А, скажем, значение Достоевского и Толстого автор «Поминок…» ограничивает лишь тем, что в них для западного читателя, оказывается, всего-навсего «забавно и занимательно… что-то
Характерно: тут же В. Ерофеев пишет: «По-моему, это другое, при чрезмерной развитости социальной ангажированности слишком часто разворачивало русскую литературу от эстетических задач в область однозначного проповедничества. Литература зачастую мерилась степенью остроты и социальной значительностью проблем. Я не говорю, что социального реализма не должно быть, пусть будет все, но представить себе национальную литературу лишь как литературу социального направления — это же каторга и тоска!» По этому отрывку видно, как нерасчлененно, недифференцированно, совмещение рассматриваются классика и новейшая литература. Если речь идет о социально завербованной современной литературе, то при чем здесь Толстой и Достоевский, а если — о классиках, то при чем тут «ангажированность» (тот же Дружинин называл Толстого самым независимым художником) и «однозначное проповедничество», «измерение литературы степенью остроты проблемы»? При чем здесь социальный реализм и социальная направленность, если речь идет о Толстом и Достоевском с их объемнейшим, многозначнейшим (уж «поамбивалентней» нынешних-то будет!) художественным миром (вбиравшим в себя, конечно, и социальное начало), с их реализмом «бытийно-психологического», «экзистенциально-философского» характера. Если смотреть на классику сквозь призму советского школьного пособия, трактующего почти всю литературу XIX века как критический реализм социальной направленности, учебника, действительно повернувшего литературу от эстетических задач, измерявшего литературу проблемностью, то в самом деле взвоешь — можно понять В. Ерофеева. Но кто же мешает вернуться на позиции нормальной, недогматической эстетики?
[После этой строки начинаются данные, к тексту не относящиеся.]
theorem spelledNumber_digitsUpTo : spelledNumber (digitsUpTo k n) = n := by
  refine digitsUpTo_induct (P := fun n ds => spelledNumber ds = n) (fun n h => ?_) (fun n ds _ _ ih => ?_) hn
  · exact (spelledNumber_concat [] _).trans ((Nat.zero_add _).trans (digitValue_digitChar n h))
  · rw [spelledNumber_concat, ih, digitValue_digitChar _ (Nat.mod_lt n (by decide)), Nat.div_add_mod']

/-- No leading zero: only the number 0 begins with the digit 0. -/
theorem digitsUpTo_head_zero (h : (digitsUpTo k n).head? = some 0x30#8) : n = 0 := by
  revert h
  refine digitsUpTo_induct (P := fun n ds => ds.head? = some 0x30#8 → n = 0) (fun n h hhead => ?_)
    (fun n ds hle hne ih hhead => ?_) hn
  · rw [← digitValue_digitChar n h, Option.some.inj hhead]
    rfl
  · rw [List.head?_append_of_ne_nil ds hne] at hhead
    have hdiv : n / 10 = 0 := ih hhead
    omega

end

/-! ## The rendering of a number -/

theorem natAbs_toInt_lt (v : DecWord) : v.toInt.natAbs < 10 ^ (9 + 1) := by
  have hlo : -2 ^ 31 ≤ v.toInt := BitVec.le_toInt v
  have hhi : v.toInt < 2 ^ 31 := BitVec.toInt_lt
  omega

theorem encodeDecimal_eq (v : DecWord) : encodeDecimal v =
    if v.toInt < 0 then 0x2D#8 :: renderMagnitude v.toInt.natAbs else renderMagnitude v.toInt.natAbs := rfl

theorem isDigit_of_mem_renderMagnitude (v : DecWord) : ∀ c ∈ renderMagnitude v.toInt.natAbs, isDigit c = true :=
  isDigit_of_mem_digitsUpTo (natAbs_toInt_lt v)

theorem spelledNumber_renderMagnitude (v : DecWord) : spelledNumber (renderMagnitude v.toInt.natAbs) = v.toInt.natAbs :=
  spelledNumber_digitsUpTo (natAbs_toInt_lt v)

theorem encodeDecimal_length (v : DecWord) : 1 ≤ (encodeDecimal v).length ∧ (encodeDecimal v).length ≤ 11 := by
  have hpos : 0 < (renderMagnitude v.toInt.natAbs).length := List.length_pos_of_ne_nil (digitsUpTo_ne_nil _ _)
  have hle : (renderMagnitude v.toInt.natAbs).length ≤ 10 := digitsUpTo_length_le _ _
  rw [encodeDecimal_eq]
  split
  · rw [List.length_cons]
    omega
  · omega

/-- Settles O50: the digits are those of the magnitude. -/
theorem encodeDecimalIsStandardRendering : Obligations.EncodeDecimalIsStandardRendering := by
  refine ⟨fun v => ⟨(encodeDecimal_length v).1, (encodeDecimal_length v).2, renderMagnitude v.toInt.natAbs,
    encodeDecimal_eq v, digitsUpTo_ne_nil _ _, isDigit_of_mem_renderMagnitude v, spelledNumber_renderMagnitude v,
    fun hhead => ?_⟩, by decide, by decide⟩
  rw [digitsUpTo_head_zero (natAbs_toInt_lt v) hhead]
  rfl

/-! ## The round trip -/

theorem fieldValue_encodeDecimal (v : DecWord) : fieldValue (encodeDecimal v) = v := by
  have hdigits := isDigit_of_mem_renderMagnitude v
  rw [encodeDecimal_eq]
  split
  next hneg =>
    rw [fieldValue_minus_digits hdigits, spelledNumber_renderMagnitude, Int.ofNat_natAbs_of_nonpos hneg.le, Int.neg_neg,
      BitVec.ofInt_toInt]
  next hnonneg =>
    rw [fieldValue_digits hdigits, spelledNumber_renderMagnitude, ← BitVec.ofInt_natCast,
      Int.natAbs_of_nonneg (Int.not_lt.mp hnonneg), BitVec.ofInt_toInt]

theorem decodeDecimal_encodeDecimal (v : DecWord) :
    decodeDecimal (encodeDecimal v) (BitVec.ofNat 8 (encodeDecimal v).length) = v := by
  rw [decodeDecimal_of_length_eq rfl ((encodeDecimal_length v).2.trans (by decide)), fieldValue_encodeDecimal]

/-- Settles O51. -/
theorem decodeOfEncodedDecimalIsTheValue : Obligations.DecodeOfEncodedDecimalIsTheValue :=
  ⟨fun v => congrArg BitVec.toInt (decodeDecimal_encodeDecimal v), by decide⟩

theorem low16_signExtend (p : CrcWord) : (p.signExtend 32).extractLsb' 0 16 = p := by
  ext i hi
  have hwide : i < 32 := hi.trans (by decide)
  simp [BitVec.getElem_signExtend, hi, hwide]

theorem low16_setWidth (p : CrcWord) : (p.setWidth 32).extractLsb' 0 16 = p := by
  ext i hi
  have hwide : i < 32 := hi.trans (by decide)
  simp [hi, hwide]

/-- Settles O52: each spelling is the rendering of the widened pattern. -/
theorem bothSpellingsOfCrcDecodeToItsLow16Bits : Obligations.BothSpellingsOfCrcDecodeToItsLow16Bits :=
  fun p => ⟨decodeDecimal_encodeDecimal _, decodeDecimal_encodeDecimal _, low16_signExtend p, low16_setWidth p⟩

end Sys2Proof.Machine
end

section
/-! SUPPORT. Which steps complete (60_exceptions.md R90, R92; 70_reset_and_hazards.md R106, R116): every command in
every state, a reset whatever stands beside it, and every step while the host presents no reserved word as a command. -/
namespace Sys2Proof.Machine

/-- Settles O1: the next state is the block's by `exec_eq`, and each command's equation on the block shows its result. -/
theorem everyCommandCompletesInEveryState : Obligations.EveryCommandCompletesInEveryState := by
  refine fun i s => ⟨_, exec_eq i s, State.after_input s _, ?_⟩
  rw [State.after_result]
  cases i <;> simp

/-- Settles O12: the block's step on the event does not read the word. -/
theorem resetBeatsSimultaneousCommand : Obligations.ResetBeatsSimultaneousCommand :=
  fun s w _ hs => step_of_blockStep_ok hs (blockStep_resetWithCommand s.block w)

/-! ## Defined input -/

theorem HostEvent.defined_iff (e : HostEvent) : e.defined = true ↔ ∀ w, e = .command w → isReserved w = false := by
  cases e <;> simp [HostEvent.defined]

theorem State.inputDefined_iff (s : State) : s.inputDefined = true ↔ ∀ e ∈ s.input, e.defined = true := List.all_eq_true

/-- The block refuses reserved words only, so it completes a defined event. -/
theorem exists_blockStep_ok_of_defined {e : HostEvent} (b : BlockState) (he : e.defined = true) :
    ∃ o, blockStep b e = .ok o := by
  cases hb : blockStep b e with
  | ok o => exact ⟨o, rfl⟩
  | error r =>
    obtain ⟨w, hw, -, hreserved⟩ := (blockStep_eq_error_iff b e r).mp hb
    have hdefined : isReserved w = false := e.defined_iff.mp he w hw
    cases hdefined.symm.trans hreserved

/-- A step takes at most one event off the input, so what stays is defined as it was. -/
theorem step_keeps_inputDefined {s : State} (h : s.inputDefined = true) :
    ∃ t, step s = .next t ∧ t.inputDefined = true := by
  cases hs : s.input with
  | nil => exact ⟨s.idle, step_nothing hs, h⟩
  | cons e rest =>
    rw [State.inputDefined_iff, hs, List.forall_mem_cons] at h
    obtain ⟨he, hrest⟩ := h
    obtain ⟨o, ho⟩ := exists_blockStep_ok_of_defined s.block he
    exact ⟨_, step_of_blockStep_ok hs ho, (State.inputDefined_iff _).mpr hrest⟩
Неразличение явлений разного ряда, разной эстетической природы и уровня, настолько упорное и последовательное, что приходится думать уже не о профессиональной ошибке, а о сознательно проводимом «игровом элементе», — основная методологическая (и просто логическая) особенность построений В. Ерофеева. Онаруживается оно и в том, что в сфере специфически советской литературы и как раз в ряду литературы политизированной, официозной и либеральной, оказалась деревенская проза. Ну, не любит В. Ерофеев, по всему видать, деревенскую прозу, она у него зубную боль вызывает своей серьезностью, вот ведь к либеральной литературе он более снисходителен, называет ее «честным» направлением, возведшим «порядочность» в литературную категорию, стремящимся сказать «побольше правды». К деревенской прозе он гораздо строже относится, в пошло-огоньковском духе приписывая ей самые страшные грехи, в том числе и «расизм», выходя тем самым за пределы культуры. Да, очень жаль, но призыв В. Ерофеева вернуться к литературе находится в непреодолимом противоречии с подобного рода политическими «нелитературными обвинениями», неспортивными приемами.
В порядке вещей, что всякое литературное направление знает пору своего расцвета и спада, а писатели могут уходить из литературы в общественную деятельность; это, однако, не отменяет того, что деревенская проза (понятно, что речь идет не о всей литературе «на тему») не относится к собственно советской литературе. Если советская литература, по словам В. Ерофеева, стремилась к созданию «нового человека», а «социалистический реализм учил видеть действительность в ее революционном порыве, поэтому отрицал реальность за счет будущего, был ориентирован на преодоление настоящего, насыщен звонкими обещаниями и безграничной классовой ненавистью», то деревенская проза как раз искала в человеке, в жизни, в мироотношении то, что составляет их вечные, устойчивые свойства, а посему устремлялась не к многообещающему будущему, а к основаниям, глубинам человеческого духа.